While the quinoa is cooking, dice the onion and pepper. I chose to be lazy today and just used the food processor. Heat 2-3 tablespoons olive oil in the skillet, and sauté onions, red pepper, and garlic until soft. Remove from heat and allow to cool.
Drain and rinse one can black beans in a strainer or colander, rinsing until water runs clear. Coarsely chop the black beans in a food processor. Combine cooked onions, red pepper, garlic, and chopped beans in a mixing bowl. Add cooked quinoa, bread crumbs, salt and pepper, and mix well. Allow to cool until you feel comfortable handling the mixture with your hands.
Line two baking sheets with wax paper. Using your hands and a spatula or large spoon, scoop up about a handful of the mixture and form into a ball, about the size of a large meatball. Drop the ball onto the wax paper and flatten carefully with your hands, making a patty about 3/4" to an inch thick. Continue until all mixture has been used (makes about 10 patties).

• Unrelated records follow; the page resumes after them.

-- static levels and frames

/-- A write of OUT_STATIC (R40, R141, R145): in RUN it is on its way to the connector, which it reaches 512 ticks after the
boundary; in every other mode the level is stored, and in HOLD a live channel carries the level in force until it resumes
(R40, R47). -/
def State.wrStatic (s : State) (k c : Nat) (w : Word) : State :=
  let x := s.out k (6 + c)
  let lvl := getF w 15 0
  let valid := x.staticValid || s.outEnabled k (6 + c)
  if s.mode.mode = .run then
    s.setOut k (6 + c) { x with statics := x.statics ++ [(up8 s.now + 512, lvl)], staticValid := valid }
  else
    let held := if s.mode.mode = .hold ∧ x.live = true ∧ x.heldLvl.isNone = true then some (s.fld (.outStatic k c) 15 0) else x.heldLvl
    (s.setOut k (6 + c) { x with heldLvl := held, staticValid := valid, steps := [] }).setFld (.outStatic k c) 15 0 lvl

def execStaticWrite (t : BitVec 64) (k : Fin 32) (c : Fin 16) (w : Word) (s : State) : Host.Outcome State Fault Refusal :=
  .next (s.strandWrite t k.val (.outStatic k.val c.val) w (fun a x => a.wrStatic k.val c.val x))

/-- A host write of a frame (R122, R124): it takes effect at the first boundary at least 40 ns after it arrives, after the
words of that fabric cycle; a strand that is not ungated takes it in retention at once. -/
def State.wrFrame (s : State) (k f : Nat) (w : Word) : State :=
  if (s.strand k).gate = .ungated then { s with frameW := s.frameW ++ [(up8 (s.now + 640), k, f, w)] }
  else ((s.settleFrames (fun j => j == k) (2 ^ 64)).frameOp k f (s.now / 8) 8 true w).notePhases k s.now

def execFrameWrite (t : BitVec 64) (k : Fin 32) (f : Fin 4096) (w : Word) (s : State) : Host.Outcome State Fault Refusal :=
  .next (s.blockWrite t (.outFrame k.val f.val) (fun a => a.toTable k.val (.outFrame k.val f.val) w (fun b x => b.wrFrame k.val f.val x)))

-- OUT_RFCTL and OUT_BBCTL

/-- The shadow coefficients of a channel copied to its active set at the next boundary (R128). -/
def State.pdCommit (s : State) (k c : Nat) : State := (s.settleChain k c (next8 s.now)).copyCoef k c

/-- OUT_RFCTL written (R134, R135): a write that changes ZONE is held while a core that owns a tone of the
output is RUNNING or WAITING, with its PROFILE; DLYTRIM takes effect at once; a write that carries the ZONE in
force withdraws a held one. -/
def State.wrRfCtl (s : State) (k o : Nat) (w : Word) : State :=
  let r := RegId.outRfCtl k o
  let new := (s.writeFields r w).reg r
  if getF new 1 0 = s.fld r 1 0 then (s.writeFields r w).unhold r
  else if s.anyActive k (outUnits o) then (s.setFld r 12 8 (getF w 12 8)).hold r w
  else (s.writeFields r w).unhold r

/-- OUT_BBCTL written (R128, R134, R135): as for OUT_RFCTL with IIREN and FIREN; COMMIT takes effect at once. -/
def State.wrBbCtl (s : State) (k c : Nat) (w : Word) : State :=
  let r := RegId.outBbCtl k c
  let new := (s.writeFields r w).reg r
  let s0 := s.settleChain k c (next8 s.now)
  let s1 := if getF new 4 0 = s.fld r 4 0 then (s0.writeFields r w).unhold r
    else if s.anyActive k [64 + c] then (s0.setFld r 12 8 (getF w 12 8)).hold r w
    else (s0.writeFields r w).unhold r
  if getF w 17 17 = 1 then s1.pdCommit k c else s1

/-- PD_COMMIT: an OUT_BBCTL write with COMMIT = 1 (R128). -/
def execPdCommit (t : BitVec 64) (k : Fin 32) (c : Fin 16) (w : Word) (s : State) : Host.Outcome State Fault Refusal :=
  .next (s.strandWrite t k.val (.outBbCtl k.val c.val) (setF w 17 17 1) (fun a x => a.wrBbCtl k.val c.val x))

/-- OUT_RFCTL or OUT_BBCTL of an output. -/
def ctlReg : OutId → RegId
  | .rf k i => .outRfCtl k.val i.val
  | .bb k c => .outBbCtl k.val c.val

Place baking trays in refrigerator and chill the patties for 10 minutes. When patties are cool, drizzle about 2-3 tablespoons of olive oil in a skillet and heat on medium-high heat. When hot, cook patties about 5 minutes per side in skillet, until each side is browned.
Cook only as many patties as you plan on eating for this meal. Remaining patties can be refrigerated or frozen, stacked 3-4 patties high with wax paper in between in an airtight container.
I recommend serving these burgers either bread-free with avocado slices on top, or as a sandwich with toasted bread, mayonnaise, and sliced avocados or guacamole.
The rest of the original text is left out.